Background: Quantitative and qualitative abnormalities of platelets are common among patients with malaria infection, and these correlate with severity. Few studies documented platelet changes in uncomplicated malaria in the endemic regions. This study aimed to describe the changes in platelet counts (PLTs) and automated platelet indices in uncomplicated malaria infection in a Nigerian population. Materials and Methods: This is a comparative cross-sectional study of 152 patients presenting with symptoms of uncomplicated malaria to the general outpatient Department of Aminu Kano Teaching Hospital, Kano, Nigeria. Malaria diagnosis was made using gold-standard microscopy of Giemsa-stained thick blood smear, while PLTs and indices (mean platelet volume [MPV], plateletcrit [PCT], platelet distribution width [PDW] and platelet-large cell ratio [P-LCR]) were determined using automated haematology analyser. Data were analysed using STATA v13 and results presented in descriptive terms. P =0.05 was considered statistically significant. Results: There were more female 8 (51.3%) than male 74 (48.7%) patients. A total of 84 patients (55.3%) were malaria positive. The prevalence of malaria-positive smears was higher in males 48 (31.6%) and among the age groups of 5–14 and 15–24 years (13.8% each). Thrombocytopenia was seen in 15 (19.7%) and 2 (2.6%) of malaria-positive and malaria-negative individuals, respectively, and the difference was statistically significant (P = 0.001). Platelet indices reveal significant differences in the MPV (P = 0.0016) and P-LCR (P = 0.0265) between malaria-positive and malaria-negative patients. Although both lower mean PLT and PCT, and higher PDW were found in malaria-positive than in malaria-negative individuals, this difference was not statistically significant (P > 0.05). Conclusion: This study showed that abnormalities in PLT and indices are more common among patients with an acute febrile illness who are malaria positive than those who are malaria negative.

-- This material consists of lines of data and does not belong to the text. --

/-- Whether what a block's fibres have handed to engines is done as far as a stop needs it. -/
def State.enginesQuiet (s : State) (b : Nat) : Bool :=
  let c := (s.block b).core
  !(s.reqs.any fun r => r.ofBlock b && !r.settled) &&
    (s.trolleyOf b).all TrolleyOp.recordable &&
    !([c, partnerOf c].any fun c => (s.core c).mxOps.any (fun o => FKey.isOf o.fibre b) || (s.core c).drains.any fun d => FKey.isOf d.fibre b) &&
    !((s.core c).tables.any fun t => decide (t.2.bank0.state = .loading ∨ t.2.bank1.state = .loading)) &&
    !(s.banks.any fun y => (y.2.e0 ++ y.2.e1).any fun d => decide (d.block = b)) && !(s.bankDone.any fun d => decide (d.block = b)) &&
    !(s.stackTab.any fun y => y.2.rdx.any fun d => FKey.isOf d.fibre b) &&
    !(s.carriages.any fun y => decide (y.2.holder = some b) && (decide (y.2.state = .loading) || s.carBusy y.1 y.2)) &&
    !(s.carriages.any fun y => decide (y.2.state = .loading) && ((y.2.load.map fun l => FKey.isOf l.fibre b).getD false))

/-- Whether a block has stopped for a save. -/
def Block.halted (b : Block) : Bool :=
  match b.stop with
  | .stopped .rollback _ => false
  | .stopped _ _ | .saved _ => true
  | _ => false

/-! ### The image (R258-R261) -/

/-- The liveness entry at which a fibre waits. -/
def Fibre.entry (f : Fibre) : Option (List Byte) := match f.wait with | .pre e => some e | _ => none

/-- Registers of a fibre as they are after the restore: those `keep` names, and for the others free values (R258). -/
def Fibre.keepRegs (f : Fibre) (keep : Nat → Bool) (regs seed : Nat) : Fibre :=
  { f with regs := (List.range regs).map fun n => if keep n then (n, f.cell n) else (n, { val := Config.unsavedReg (seed + n) }) }

/-- The wait state with which a fibre comes back: rendezvous and waits are executed again, a PRE is behind it (R9, R248,
R258; DEDUCED, log 42). -/
def Fibre.saved (f : Fibre) : Fibre :=
  match f.wait with
  | .bar _ | .coll _ | .reconv _ | .twph _ _ _ _ _ | .twtl _ _ _ _ _ _ | .twge _ _ _ _ _ | .mxacq _ => { f with wait := .ready, k := [] }
  | .pre _ => { f with wait := .ready, pc := f.pc + 4 }
  | _ => f

/-- A fibre of a block that stopped at its stop point: what its record names, a discarded fibre as it stands; a helper goes
with the record of the live fibre it mirrors. -/
def State.saveAtPoint (s : State) (b n : Nat) (f : Fibre) : Fibre :=
  let seed := s.nextReq + 256 * n
  let regs := (s.block b).regs
  match f.status with
  | .live => match f.entry with
    | some e => f.keepRegs (fun r => decide (r ∈ livenessRegs e)) regs seed
    | none => f
  | .helper => match (s.quadLeader b n).bind fun m => (s.fib (.fib b m)).entry with
    | some e => f.keepRegs (fun r => decide (r ∈ livenessRegs e)) regs seed
    | none => f.keepRegs (fun _ => false) regs seed
  | .free => f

Keywords: Kano, malaria, Nigeria, platelet indices, thrombocytopenia


How to cite this article:
Yusuf AA, Abdullahi SA, Idris IM, Jobbi YD. Platelet count and indices in acute uncomplicated Malaria in Kano, Nigeria. Niger J Basic Clin Sci 2019;16:46-50

How to cite this URL:
Yusuf AA, Abdullahi SA, Idris IM, Jobbi YD. Platelet count and indices in acute uncomplicated Malaria in Kano, Nigeria. Niger J Basic Clin Sci [serial online] 2019 [cited 2019 Oct 23];16:46-50. Available from: http://www.njbcs.net/text.asp?2019/16/1/46/253404




  Introduction Top


Infection by malarial parasites in humans has been associated with both qualitative and quantitative abnormalities of platelets. Several studies have documented thrombocytopenia as the most common platelet abnormality seen in malaria occurring in over 80% of patients, and in many, this may be severe.[1],[2],[3] Some studies have also identified thrombocytopenia as predictive for a poor prognosis for disease outcome in children with malaria.[4],[5] The exact mechanism of thrombocytopenia in this setting is not clear, but several factors have been suggested including decreased platelet lifespan from splenic sequestration, immune-mediated destruction and disseminated intravascular coagulation among others.[6],[7],[8] In spite of the frequent finding of thrombocytopenia in malaria, bleeding is not a frequent manifestation possibly as a result of the subsequent production of large and metabolically active, and hence haemostatically more competent, platelets from the bone marrow following peripheral destruction.[6]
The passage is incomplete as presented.